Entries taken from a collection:
---

-- ==== Sys2Proof/Machine/Peer.lean ====
section
/-!
DEFINITION. The peer fabric: links and bundles, routes and detours, flits, link loss and its reconciliation, board formation,
board time and the split test (11).
-/

namespace Sys2Proof.Machine

-- ===== links and bundles (R325 to R327) =====

def plList : List Nat := List.range 14

/-- The lead port of a peer link. -/
def plPort (s : State) (l : Nat) : Option Nat := (leadsOf s .peer l).head?

def plUp (s : State) (l : Nat) : Bool :=
  match plPort s l with
  | some p => portUp s p
  | none => false

/-- Up, and its last HELLO passed every check (R325). -/
def plPasses (s : State) (l : Nat) : Bool := plUp s l && (plinkOf s l).checked && (plinkOf s l).fence == 0

/-- Up, unfenced and within the domain (R326). -/
def plSame (s : State) (l : Nat) : Bool := plPasses s l && !(plinkOf s l).cross

def plInL0 (s : State) (l : Nat) : Bool :=
  match plPort s l with
  | some p => (linkOf s p).state == .l0 && !(linkOf s p).draining
  | none => false

/-- R327 -/
def plAvail (s : State) (l : Nat) : Bool := plSame s l && plInL0 s l

/-- R327: four times the port count of R289. -/
def plUnits (s : State) (l : Nat) : Nat :=
  match plPort s l with
  | some p => cap16 s p / 4
  | none => 0

def bundleTo (s : State) (d : DevId) : List Nat := plList.filter (fun l => plSame s l && (plinkOf s l).peer == some d)
def availTo (s : State) (d : DevId) : List Nat := plList.filter (fun l => plAvail s l && (plinkOf s l).peer == some d)
def unitsOf (s : State) (l : List Nat) : Nat := (l.map (plUnits s)).foldl (· + ·) 0

/-- The link of a list that takes a message of hash `h` (R327). -/
def linkFor (s : State) : List Nat → Nat → Option Nat
  | [], _ => none
  | l :: t, h => if h < plUnits s l then some l else linkFor s t (h - plUnits s l)

/-- What a message hashes: its address, else its TAG (R327); CTL messages take the lowest link. -/
def msgHash : PeerMsg → Option Nat
  | .req m => some ((m.sa.toNat / 2 ^ 6) ^^^ (m.sa.toNat / 2 ^ 19) ^^^ (m.sa.toNat / 2 ^ 32))
  | .snp m => some ((m.sa.toNat / 2 ^ 6) ^^^ (m.sa.toNat / 2 ^ 19) ^^^ (m.sa.toNat / 2 ^ 32))
  | .rsp m =>
    let h := fun (v : Nat) => (v / 2 ^ 6) ^^^ (v / 2 ^ 19) ^^^ (v / 2 ^ 32)
    if rspClass m.op == 3 then some (h m.sa.toNat) else some (h m.tag.toNat)
  | .ctl .. => none
  | .salvage _ _ _ => none

def bundleLink (s : State) (d : DevId) (m : PeerMsg) : Option Nat :=
  let l := availTo s d
  match msgHash m with
  | none => l.head?
  | some h => if unitsOf s l = 0 then l.head? else linkFor s l (h % unitsOf s l)

-- ===== the domain (R344) =====

def nibble (s : State) (d : Nat) : Nat := (s.peer.dmap.toNat / 16 ^ d) % 16

/-- The devices of this device's domain, itself among them. -/
def domainDevs (s : State) : List DevId :=
  let me := devId s
  if standalone s then [me] else
  ((List.range 8).filter (fun k => k == me.toNat || (nibble s k != 15 && nibble s k == nibble s me.toNat))).map (BitVec.ofNat 3 ·)

/-- Units of the bundle from `a` to `b` in the link-state database; this device's own bundles as they are. -/
def dbUnits (s : State) (a b : DevId) : Nat :=
  if a = devId s then unitsOf s (bundleTo s b)
  else (((tget ((0 : BitVec 32), (0 : BitVec 64)) s.peer.lsdb a.toNat).2 >>> (8 * b.toNat)).setWidth 8 : BitVec 8).toNat

/-- Two members have a route of at most two hops (R338, R351). -/
def pairRoute (s : State) (mem : List DevId) (a b : DevId) : Bool :=
  dbUnits s a b != 0 || mem.any (fun v => v != a && v != b && dbUnits s a v != 0 && dbUnits s v b != 0)

def allPairs (mem : List DevId) (f : DevId → DevId → Bool) : Bool := mem.all (fun a => mem.all (fun b => b.toNat ≤ a.toNat || f a b))

/-- The committed domain: COMMIT has been sent or received (R349). -/
def committed (s : State) : Bool := s.peer.form == .committed || s.peer.form == .active

def memberList (s : State) : List DevId := (bitsOf s.peer.members).map (fun n => (BitVec.ofNat 3 n : DevId))

-- ===== faults that excuse breaches (R159) =====

/-- A forward step of device time excuses everything in flight (R159). -/
def faultAll (s : State) : State := markFault s (fun _ => true) (fun _ => true) (fun _ => true)
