def doHdmCommit (s : State) (l : HLink) (i : Nat) (d : Hdm) : State :=
  let ok := hdmOk s l i d
  run (setHlink s l { hlinkOf s l with hdm := tput Hdm.init (hlinkOf s l).hdm i { d with committed := ok, notCommitted := !ok } })

def execHdmDecoderCommit (l : HLink) (i : BitVec 2) (base size skip : BitVec 64) (iw ig : BitVec 4) (s : State) :
    Host.Outcome State Fault Refusal :=
  act s (fun s => doHdmCommit s l i.toNat
    { base := base, size := size, skip := skip, iw := iw, ig := ig, committed := false, notCommitted := false })

-- ===== configuration requests (R290, R301, R368) =====

/-- Sizes of BAR0, BAR2 and BAR4 (R290). -/
def barSize (n : Nat) : Nat := if n = 0 then 2 ^ 26 else if n = 1 then 2 ^ 25 else 2 ^ 24

/-- A doubleword of configuration space: the class code and the BARs; the spec gives no other value. -/
def configDword (f : FnS) (off : Nat) (free : Nat) : BitVec 32 :=
  let bar := fun (n : Nat) => tget (0 : BitVec 64) f.bar n
  if off = 8 then BitVec.ofNat 32 (0x050210 * 256) ||| ((Config.freeValue free).setWidth 8).setWidth 32
  else if off = 0x10 then (bar 0).setWidth 32 ||| 0xC else if off = 0x14 then (bar 0 >>> 32).setWidth 32
  else if off = 0x18 then (bar 1).setWidth 32 ||| 0xC else if off = 0x1C then (bar 1 >>> 32).setWidth 32
  else if off = 0x20 then (bar 2).setWidth 32 ||| 0xC else if off = 0x24 then (bar 2 >>> 32).setWidth 32
  else (Config.freeValue free).setWidth 32

def doConfigRequest (s : State) (l : HLink) (m : BitVec 2) (r : CfgReq) : State :=
  match memberPort s l m with
  | none => s
  | some p =>
    let io := (linkOf s p).state == .ioOnly
    if !((memberUp s l m || io) && !(hlinkOf s l).perst) then s
    else if s.dev.stage == .power || s.dev.stage == .rom then emit s (.crs l m)
    else
      let f := fnOf s l m
      match r with
      | .read off => emit (takeFree s) (.cpl l m [configDword f (off.toNat / 4 * 4) s.freeCount])
      | .barWrite n base =>
        let n := min n.toNat 2
        let v := BitVec.ofNat 64 (base.toNat / barSize n * barSize n)
        emit (setFn s l m { f with bar := tput 0 f.bar n v }) (.cpl l m [])
      | .memEnable on => emit (setFn s l m { f with memEnable := on && !io }) (.cpl l m [])
      | .msixControl en mask => emit (msixFlush (setFn s l m { f with msixEnable := en, msixMask := mask }) l m) (.cpl l m [])

def execConfigurationRequest (l : HLink) (member : BitVec 2) (r : CfgReq) (s : State) : Host.Outcome State Fault Refusal :=
  act s (fun s => doConfigRequest s l member r)

end Sys2Proof.Machine
end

---

### Goal of the exercise
Among the lines above, return each one holding the string "skip".

### Answer below
def execHdmDecoderCommit (l : HLink) (i : BitVec 2) (base size skip : BitVec 64) (iw ig : BitVec 4) (s : State) :
    { base := base, size := size, skip := skip, iw := iw, ig := ig, committed := false, notCommitted := false })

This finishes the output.